TASK REQUIREMENTS: Please write out exactly the lines of the data below from the line holding "s.pstate := rfl" through the line holding "s.ats := rfl", and leave out the rest.

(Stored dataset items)
/-! ## nextFresh -/

@[simp] theorem nextFresh_mem (s : State) : (s.nextFresh).mem = s.mem := rfl
@[simp] theorem nextFresh_poison (s : State) : (s.nextFresh).poison = s.poison := rfl
@[simp] theorem nextFresh_stack (s : State) : (s.nextFresh).stack = s.stack := rfl
@[simp] theorem nextFresh_cores (s : State) : (s.nextFresh).cores = s.cores := rfl
@[simp] theorem nextFresh_clusters (s : State) : (s.nextFresh).clusters = s.clusters := rfl
@[simp] theorem nextFresh_dies (s : State) : (s.nextFresh).dies = s.dies := rfl
@[simp] theorem nextFresh_tasks (s : State) : (s.nextFresh).tasks = s.tasks := rfl
@[simp] theorem nextFresh_launches (s : State) : (s.nextFresh).launches = s.launches := rfl
@[simp] theorem nextFresh_rings (s : State) : (s.nextFresh).rings = s.rings := rfl
@[simp] theorem nextFresh_tlaunch (s : State) : (s.nextFresh).tlaunch = s.tlaunch := rfl
@[simp] theorem nextFresh_nextRing (s : State) : (s.nextFresh).nextRing = s.nextRing := rfl
@[simp] theorem nextFresh_regions (s : State) : (s.nextFresh).regions = s.regions := rfl
@[simp] theorem nextFresh_acts (s : State) : (s.nextFresh).acts = s.acts := rfl
@[simp] theorem nextFresh_abandons (s : State) : (s.nextFresh).abandons = s.abandons := rfl
@[simp] theorem nextFresh_plans (s : State) : (s.nextFresh).plans = s.plans := rfl
@[simp] theorem nextFresh_planOut (s : State) : (s.nextFresh).planOut = s.planOut := rfl
@[simp] theorem nextFresh_msgs (s : State) : (s.nextFresh).msgs = s.msgs := rfl
@[simp] theorem nextFresh_home (s : State) : (s.nextFresh).home = s.home := rfl
@[simp] theorem nextFresh_homeq (s : State) : (s.nextFresh).homeq = s.homeq := rfl
@[simp] theorem nextFresh_fired (s : State) : (s.nextFresh).fired = s.fired := rfl
@[simp] theorem nextFresh_migs (s : State) : (s.nextFresh).migs = s.migs := rfl
@[simp] theorem nextFresh_fatal (s : State) : (s.nextFresh).fatal = s.fatal := rfl
@[simp] theorem nextFresh_gttbase (s : State) : (s.nextFresh).gttbase = s.gttbase := rfl
@[simp] theorem nextFresh_asroot (s : State) : (s.nextFresh).asroot = s.asroot := rfl
@[simp] theorem nextFresh_tbivc (s : State) : (s.nextFresh).tbivc = s.tbivc := rfl
@[simp] theorem nextFresh_tbivcWord (s : State) : (s.nextFresh).tbivcWord = s.tbivcWord := rfl
@[simp] theorem nextFresh_tbivcOvr (s : State) : (s.nextFresh).tbivcOvr = s.tbivcOvr := rfl
@[simp] theorem nextFresh_boot (s : State) : (s.nextFresh).boot = s.boot := rfl
@[simp] theorem nextFresh_aspasid (s : State) : (s.nextFresh).aspasid = s.aspasid := rfl
@[simp] theorem nextFresh_peermap (s : State) : (s.nextFresh).peermap = s.peermap := rfl
@[simp] theorem nextFresh_devid (s : State) : (s.nextFresh).devid = s.devid := rfl
@[simp] theorem nextFresh_powercap (s : State) : (s.nextFresh).powercap = s.powercap := rfl
@[simp] theorem nextFresh_pstate (s : State) : (s.nextFresh).pstate = s.pstate := rfl
@[simp] theorem nextFresh_power (s : State) : (s.nextFresh).power = s.power := rfl
@[simp] theorem nextFresh_apbase (s : State) : (s.nextFresh).apbase = s.apbase := rfl
@[simp] theorem nextFresh_bar2 (s : State) : (s.nextFresh).bar2 = s.bar2 := rfl
@[simp] theorem nextFresh_access (s : State) : (s.nextFresh).access = s.access := rfl
@[simp] theorem nextFresh_msixFns (s : State) : (s.nextFresh).msixFns = s.msixFns := rfl
@[simp] theorem nextFresh_msixSent (s : State) : (s.nextFresh).msixSent = s.msixSent := rfl
@[simp] theorem nextFresh_ats (s : State) : (s.nextFresh).ats = s.ats := rfl
@[simp] theorem nextFresh_pri (s : State) : (s.nextFresh).pri = s.pri := rfl
@[simp] theorem nextFresh_denied (s : State) : (s.nextFresh).denied = s.denied := rfl
@[simp] theorem nextFresh_hostPages (s : State) : (s.nextFresh).hostPages = s.hostPages := rfl
@[simp] theorem nextFresh_ide (s : State) : (s.nextFresh).ide = s.ide := rfl
@[simp] theorem nextFresh_ports (s : State) : (s.nextFresh).ports = s.ports := rfl
@[simp] theorem nextFresh_meas (s : State) : (s.nextFresh).meas = s.meas := rfl
@[simp] theorem nextFresh_agenda (s : State) : (s.nextFresh).agenda = s.agenda := rfl
@[simp] theorem nextFresh_tick (s : State) : (s.nextFresh).tick = s.tick := rfl
@[simp] theorem nextFresh_cur (s : State) : (s.nextFresh).cur = s.cur := rfl
@[simp] theorem nextFresh_ctx (s : State) : (s.nextFresh).ctx = s.ctx := rfl
@[simp] theorem nextFresh_sig (s : State) : (s.nextFresh).sig = s.sig := rfl
@[simp] theorem nextFresh_eff (s : State) : (s.nextFresh).eff = s.eff := rfl
@[simp] theorem nextFresh_reply (s : State) : (s.nextFresh).reply = s.reply := rfl

/-! ## Units after an update -/

@[simp] theorem core_setCore (s : State) (c : Nat) (x : Core) : (s.setCore c x).core c = x := tget_tput_same _ _ _ _
theorem core_setCore_ne (s : State) {c d : Nat} (x : Core) (h : d ≠ c) : (s.setCore c x).core d = s.core d :=
  tget_tput_ne _ _ _ h
@[simp] theorem core_modCore (s : State) (c : Nat) (f : Core → Core) : (s.modCore c f).core c = f (s.core c) :=
  core_setCore _ _ _
theorem core_modCore_ne (s : State) {c d : Nat} (f : Core → Core) (h : d ≠ c) : (s.modCore c f).core d = s.core d :=
  core_setCore_ne _ _ h
@[simp] theorem die_setDie (s : State) (d : Nat) (x : Die) : (s.setDie d x).die d = x := tget_tput_same _ _ _ _
theorem die_setDie_ne (s : State) {d e : Nat} (x : Die) (h : e ≠ d) : (s.setDie d x).die e = s.die e := tget_tput_ne _ _ _ h
@[simp] theorem die_modDie (s : State) (d : Nat) (f : Die → Die) : (s.modDie d f).die d = f (s.die d) := die_setDie _ _ _
theorem die_modDie_ne (s : State) {d e : Nat} (f : Die → Die) (h : e ≠ d) : (s.modDie d f).die e = s.die e :=
  die_setDie_ne _ _ h
@[simp] theorem cluster_setCluster (s : State) (c : Nat) (x : Cluster) : (s.setCluster c x).cluster c = x :=
  tget_tput_same _ _ _ _
theorem cluster_setCluster_ne (s : State) {c d : Nat} (x : Cluster) (h : d ≠ c) :
    (s.setCluster c x).cluster d = s.cluster d := tget_tput_ne _ _ _ h
@[simp] theorem cluster_modCluster (s : State) (c : Nat) (f : Cluster → Cluster) :
    (s.modCluster c f).cluster c = f (s.cluster c) := cluster_setCluster _ _ _
theorem cluster_modCluster_ne (s : State) {c d : Nat} (f : Cluster → Cluster) (h : d ≠ c) :
    (s.modCluster c f).cluster d = s.cluster d := cluster_setCluster_ne _ _ h

@[simp] theorem die_setCore (s : State) (c : Nat) (x : Core) (i : Nat) : (s.setCore c x).die i = s.die i := rfl
@[simp] theorem cluster_setCore (s : State) (c : Nat) (x : Core) (i : Nat) : (s.setCore c x).cluster i = s.cluster i := rfl
@[simp] theorem die_modCore (s : State) (c : Nat) (f : Core → Core) (i : Nat) : (s.modCore c f).die i = s.die i := rfl
@[simp] theorem cluster_modCore (s : State) (c : Nat) (f : Core → Core) (i : Nat) : (s.modCore c f).cluster i = s.cluster i := rfl
@[simp] theorem core_setDie (s : State) (d : Nat) (x : Die) (i : Nat) : (s.setDie d x).core i = s.core i := rfl
@[simp] theorem cluster_setDie (s : State) (d : Nat) (x : Die) (i : Nat) : (s.setDie d x).cluster i = s.cluster i := rfl
@[simp] theorem core_modDie (s : State) (d : Nat) (f : Die → Die) (i : Nat) : (s.modDie d f).core i = s.core i := rfl
@[simp] theorem cluster_modDie (s : State) (d : Nat) (f : Die → Die) (i : Nat) : (s.modDie d f).cluster i = s.cluster i := rfl
@[simp] theorem core_setCluster (s : State) (c : Nat) (x : Cluster) (i : Nat) : (s.setCluster c x).core i = s.core i := rfl
@[simp] theorem die_setCluster (s : State) (c : Nat) (x : Cluster) (i : Nat) : (s.setCluster c x).die i = s.die i := rfl
@[simp] theorem core_modCluster (s : State) (c : Nat) (f : Cluster → Cluster) (i : Nat) : (s.modCluster c f).core i = s.core i := rfl
@[simp] theorem die_modCluster (s : State) (c : Nat) (f : Cluster → Cluster) (i : Nat) : (s.modCluster c f).die i = s.die i := rfl
@[simp] theorem die_mapCores (s : State) (f : Nat → Core → Core) (i : Nat) : (s.mapCores f).die i = s.die i := rfl
@[simp] theorem cluster_mapCores (s : State) (f : Nat → Core → Core) (i : Nat) : (s.mapCores f).cluster i = s.cluster i := rfl
@[simp] theorem core_mapDies (s : State) (f : Nat → Die → Die) (i : Nat) : (s.mapDies f).core i = s.core i := rfl
@[simp] theorem cluster_mapDies (s : State) (f : Nat → Die → Die) (i : Nat) : (s.mapDies f).cluster i = s.cluster i := rfl
@[simp] theorem core_mapClusters (s : State) (f : Nat → Cluster → Cluster) (i : Nat) : (s.mapClusters f).core i = s.core i := rfl
@[simp] theorem die_mapClusters (s : State) (f : Nat → Cluster → Cluster) (i : Nat) : (s.mapClusters f).die i = s.die i := rfl
@[simp] theorem die_modMe (s : State) (f : Core → Core) (i : Nat) : (s.modMe f).die i = s.die i := rfl
@[simp] theorem cluster_modMe (s : State) (f : Core → Core) (i : Nat) : (s.modMe f).cluster i = s.cluster i := rfl
@[simp] theorem die_modSl (s : State) (f : Slot → Slot) (i : Nat) : (s.modSl f).die i = s.die i := rfl
@[simp] theorem cluster_modSl (s : State) (f : Slot → Slot) (i : Nat) : (s.modSl f).cluster i = s.cluster i := rfl
@[simp] theorem die_push (s : State) (e : InFl) (i : Nat) : (s.push e).die i = s.die i := rfl
@[simp] theorem cluster_push (s : State) (e : InFl) (i : Nat) : (s.push e).cluster i = s.cluster i := rfl
@[simp] theorem core_nextFresh (s : State) (i : Nat) : s.nextFresh.core i = s.core i := rfl
@[simp] theorem die_nextFresh (s : State) (i : Nat) : s.nextFresh.die i = s.die i := rfl
@[simp] theorem cluster_nextFresh (s : State) (i : Nat) : s.nextFresh.cluster i = s.cluster i := rfl

/-! ## The executing core and its slot -/

@[simp] theorem me_setCore (s : State) (x : Core) : (s.setCore s.cur x).me = x := core_setCore _ _ _
@[simp] theorem me_modMe (s : State) (f : Core → Core) : (s.modMe f).me = f s.me := core_setCore _ _ _
theorem core_modMe_ne (s : State) {c : Nat} (f : Core → Core) (h : c ≠ s.cur) : (s.modMe f).core c = s.core c :=
  core_setCore_ne _ _ h
@[simp] theorem me_push (s : State) (e : InFl) : (s.push e).me = { s.me with inflight := s.me.inflight ++ [e] } := me_modMe _ _

/-! ## Slots of a core -/

@[simp] theorem slotOf_setSlotOf (k : Core) (b : Bool) (x : Slot) : (k.setSlotOf b x).slotOf b = x := by cases b <;> rfl
theorem slotOf_setSlotOf_ne (k : Core) {b c : Bool} (x : Slot) (h : c ≠ b) : (k.setSlotOf b x).slotOf c = k.slotOf c := by
  cases b <;> cases c <;> first | rfl | exact absurd rfl h
@[simp] theorem slot_eq (k : Core) : k.slotOf k.ctx = k.slot := rfl
@[simp] theorem ctx_setSlotOf (k : Core) (b : Bool) (x : Slot) : (k.setSlotOf b x).ctx = k.ctx := by cases b <;> rfl
@[simp] theorem ctx_setSlot (k : Core) (x : Slot) : (k.setSlot x).ctx = k.ctx := ctx_setSlotOf _ _ _
@[simp] theorem slot_setSlot (k : Core) (x : Slot) : (k.setSlot x).slot = x := by
  unfold Core.setSlot Core.setSlotOf Core.slot
  cases k.ctx <;> rfl
@[simp] theorem sl_modSl (s : State) (f : Slot → Slot) : (s.modSl f).sl = f s.sl := by
  show ((s.modMe fun c => c.setSlot (f s.sl)).me).slot = _
  simp
@[simp] theorem sl_push (s : State) (e : InFl) : (s.push e).sl = s.sl := by
  show (s.push e).me.slot = s.me.slot
  rw [me_push]
  rfl
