-- ==== Sys2Proof/Tests/Slice0.lean ====
section
/-!
SUPPORT. Slice0.lean: the author's tests. Words of the opcode table decode to their instructions; ill-formed terms are
refused; one step of each instruction and each happening on small states, with results that stand in the specification or are
worked out from it; and, for every statement of Obligations.lean that has hypotheses, a state and operands that meet them.
-/

open Sys2Proof Sys2Proof.Machine
namespace Sys2Proof.Tests

set_option Elab.async false

/-- Core 0 runs task 0 in a bundle of four words at 0x100, its lanes all active. -/
def base : State :=
  { State.reset with
    boot := .ready
    ctx := ⟨0x100, 0x100, 0x110, 4, 1, 0, .core, BitVec.allOnes 128, 0⟩ }.modSl fun sl => { sl with
      task := some 0
      pc := 0x100 }
def regs (l : List (BitVec 5 × Word)) (s : State := base) : State := s.modSl fun sl => l.foldl (fun a e => setS a e.1 e.2) sl
def after (o : Out) : State :=
  match o with
  | .next t => t
  | _ => .reset
/-- The results an instruction puts on their way: register, latency, value. -/
def sent (i : Instr) (s : State) : List (Nat × Nat × Nat) :=
  (after (exec i s)).me.inflight.map fun e => (e.reg.toNat, e.delay, e.value.toNat)
def value (i : Instr) (s : State) : Nat := ((sent i s).headD (0, 0, 0)).2.2
def g0 : Guard := ⟨false, 0⟩
def d1 : Dst := ⟨false, 1⟩
/-- The first 16 GiB mapped to themselves, for every access. -/
def mapped (s : State := base) : State :=
  s.modCluster 0 fun x => { x with tlb := [⟨0, 0, 34, 0, true, true, true, true, 0⟩] }

theorem test_decodeInteger1 :
  decodeSlot 0x0105F16C [] = .ok (.add ⟨⟨true, 3⟩, ⟨false, 1⟩, .reg 31, .src (.reg 5)⟩) ∧
  decodeSlot 0x018A1001 [0x5, 0x7] = .ok (.sub ⟨⟨false, 0⟩, ⟨true, 2⟩, .one, .imm [5, 7]⟩) ∧
  decodeSlot 0x010DD1EE [] = .ok (.adds ⟨⟨true, 3⟩, ⟨false, 3⟩, .reg 29, .src (.reg 7)⟩) ∧
  decodeSlot 0x0111C22F [] = .ok (.mul ⟨⟨true, 3⟩, ⟨false, 4⟩, .reg 28, .src (.reg 8)⟩) ∧
  decodeSlot 0x0215B26C [] = .ok (.mulh ⟨⟨true, 3⟩, ⟨false, 5⟩, .reg 27, .src (.reg 9)⟩) ∧
  decodeSlot 0x0219A2AD [] = .ok (.mulhu ⟨⟨true, 3⟩, ⟨false, 6⟩, .reg 26, .src (.reg 10)⟩) ∧
  decodeSlot 0x021D92EE [] = .ok (.min ⟨⟨true, 3⟩, ⟨false, 7⟩, .reg 25, .src (.reg 11)⟩) ∧
  decodeSlot 0x0221832F [] = .ok (.max ⟨⟨true, 3⟩, ⟨false, 8⟩, .reg 24, .src (.reg 12)⟩) ∧
  decodeSlot 0x0325736C [] = .ok (.minu ⟨⟨true, 3⟩, ⟨false, 9⟩, .reg 23, .src (.reg 13)⟩) ∧
  decodeSlot 0x032963AD [] = .ok (.maxu ⟨⟨true, 3⟩, ⟨false, 10⟩, .reg 22, .src (.reg 14)⟩) ∧
  decodeSlot 0x032D53EE [] = .ok (.and ⟨⟨true, 3⟩, ⟨false, 11⟩, .reg 21, .src (.reg 15)⟩) ∧
  decodeSlot 0x0331442F [] = .ok (.or ⟨⟨true, 3⟩, ⟨false, 12⟩, .reg 20, .src (.reg 16)⟩) := by decide

theorem test_decodeInteger2 :
  decodeSlot 0x0435346C [] = .ok (.xor ⟨⟨true, 3⟩, ⟨false, 13⟩, .reg 19, .src (.reg 17)⟩) ∧
  decodeSlot 0x043924AD [] = .ok (.andn ⟨⟨true, 3⟩, ⟨false, 14⟩, .reg 18, .src (.reg 18)⟩) ∧
  decodeSlot 0x043D14EE [] = .ok (.shl ⟨⟨true, 3⟩, ⟨false, 15⟩, .reg 17, .src (.reg 19)⟩) ∧
  decodeSlot 0x0441052F [] = .ok (.shr ⟨⟨true, 3⟩, ⟨false, 16⟩, .reg 16, .src (.reg 20)⟩) ∧
  decodeSlot 0x0544F56C [] = .ok (.sar ⟨⟨true, 3⟩, ⟨false, 17⟩, .reg 15, .src (.reg 21)⟩) ∧
  decodeSlot 0x0548E5AD [] = .ok (.rot ⟨⟨true, 3⟩, ⟨false, 18⟩, .reg 14, .src (.reg 22)⟩) ∧
  decodeSlot 0x0506202E [] = .ok (.clz ⟨⟨true, 3⟩, ⟨false, 1⟩, .negOne⟩) ∧
  decodeSlot 0x050A202F [] = .ok (.popc ⟨⟨true, 3⟩, ⟨false, 2⟩, .negOne⟩) ∧
  decodeSlot 0x060E202C [] = .ok (.brev ⟨⟨true, 3⟩, ⟨false, 3⟩, .negOne⟩) ∧
  decodeSlot 0x06240001 [0x7fffffff] = .ok (.movi ⟨⟨false, 0⟩, ⟨false, 9⟩, .imm [0x7FFFFFFF]⟩) := by decide

theorem test_decodeScalar1 :
  decodeSlot 0x071C1924 [] = .ok (.cmp ⟨.geu, 7, .reg 1, .src .two⟩) ∧
  decodeSlot 0x087E5C6C [] = .ok (.sel ⟨⟨true, 3⟩, ⟨false, 31⟩, .lane, .src (.latch .bs 1)⟩) ∧
  decodeSlot 0x090421EC [] = .ok (.pand ⟨⟨true, 3⟩, 1, 2, 7⟩) ∧
  decodeSlot 0x090421ED [] = .ok (.por ⟨⟨true, 3⟩, 1, 2, 7⟩) ∧
  decodeSlot 0x090421EE [] = .ok (.pxor ⟨⟨true, 3⟩, 1, 2, 7⟩) ∧
  decodeSlot 0x0904202F [] = .ok (.pnot ⟨⟨true, 3⟩, 1, 2⟩) ∧
  decodeSlot 0x0A0E3EE0 [] = .ok (.sfadd ⟨.rna, ⟨false, 3⟩, .half, .src (.latch .bl 3)⟩) ∧
  decodeSlot 0x0A0E3EE1 [] = .ok (.sfmul ⟨.rna, ⟨false, 3⟩, .half, .src (.latch .bl 3)⟩) ∧
  decodeSlot 0x0A0E3EE2 [] = .ok (.sfma ⟨.rna, ⟨false, 3⟩, .half, .src (.latch .bl 3)⟩) ∧
  decodeSlot 0x0B08109C [] = .ok (.sfcmp ⟨.ord, 2, .reg 1, .src (.reg 2)⟩) ∧
  decodeSlot 0x0C80402C [] = .ok (.sfcvt ⟨.satrne, .f64ToF32, ⟨true, 0⟩, .reg 4⟩) ∧
  decodeSlot 0x0D056000 [] = .ok (.mfc ⟨⟨false, 1⟩, .ayctl⟩) := by decide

ANSWER TO THE PROBLEM:
@[simp] theorem nextFresh_pstate (s : State) : (s.nextFresh).pstate = s.pstate := rfl
@[simp] theorem nextFresh_power (s : State) : (s.nextFresh).power = s.power := rfl
@[simp] theorem nextFresh_apbase (s : State) : (s.nextFresh).apbase = s.apbase := rfl
@[simp] theorem nextFresh_bar2 (s : State) : (s.nextFresh).bar2 = s.bar2 := rfl
@[simp] theorem nextFresh_access (s : State) : (s.nextFresh).access = s.access := rfl
@[simp] theorem nextFresh_msixFns (s : State) : (s.nextFresh).msixFns = s.msixFns := rfl
@[simp] theorem nextFresh_msixSent (s : State) : (s.nextFresh).msixSent = s.msixSent := rfl
@[simp] theorem nextFresh_ats (s : State) : (s.nextFresh).ats = s.ats := rfl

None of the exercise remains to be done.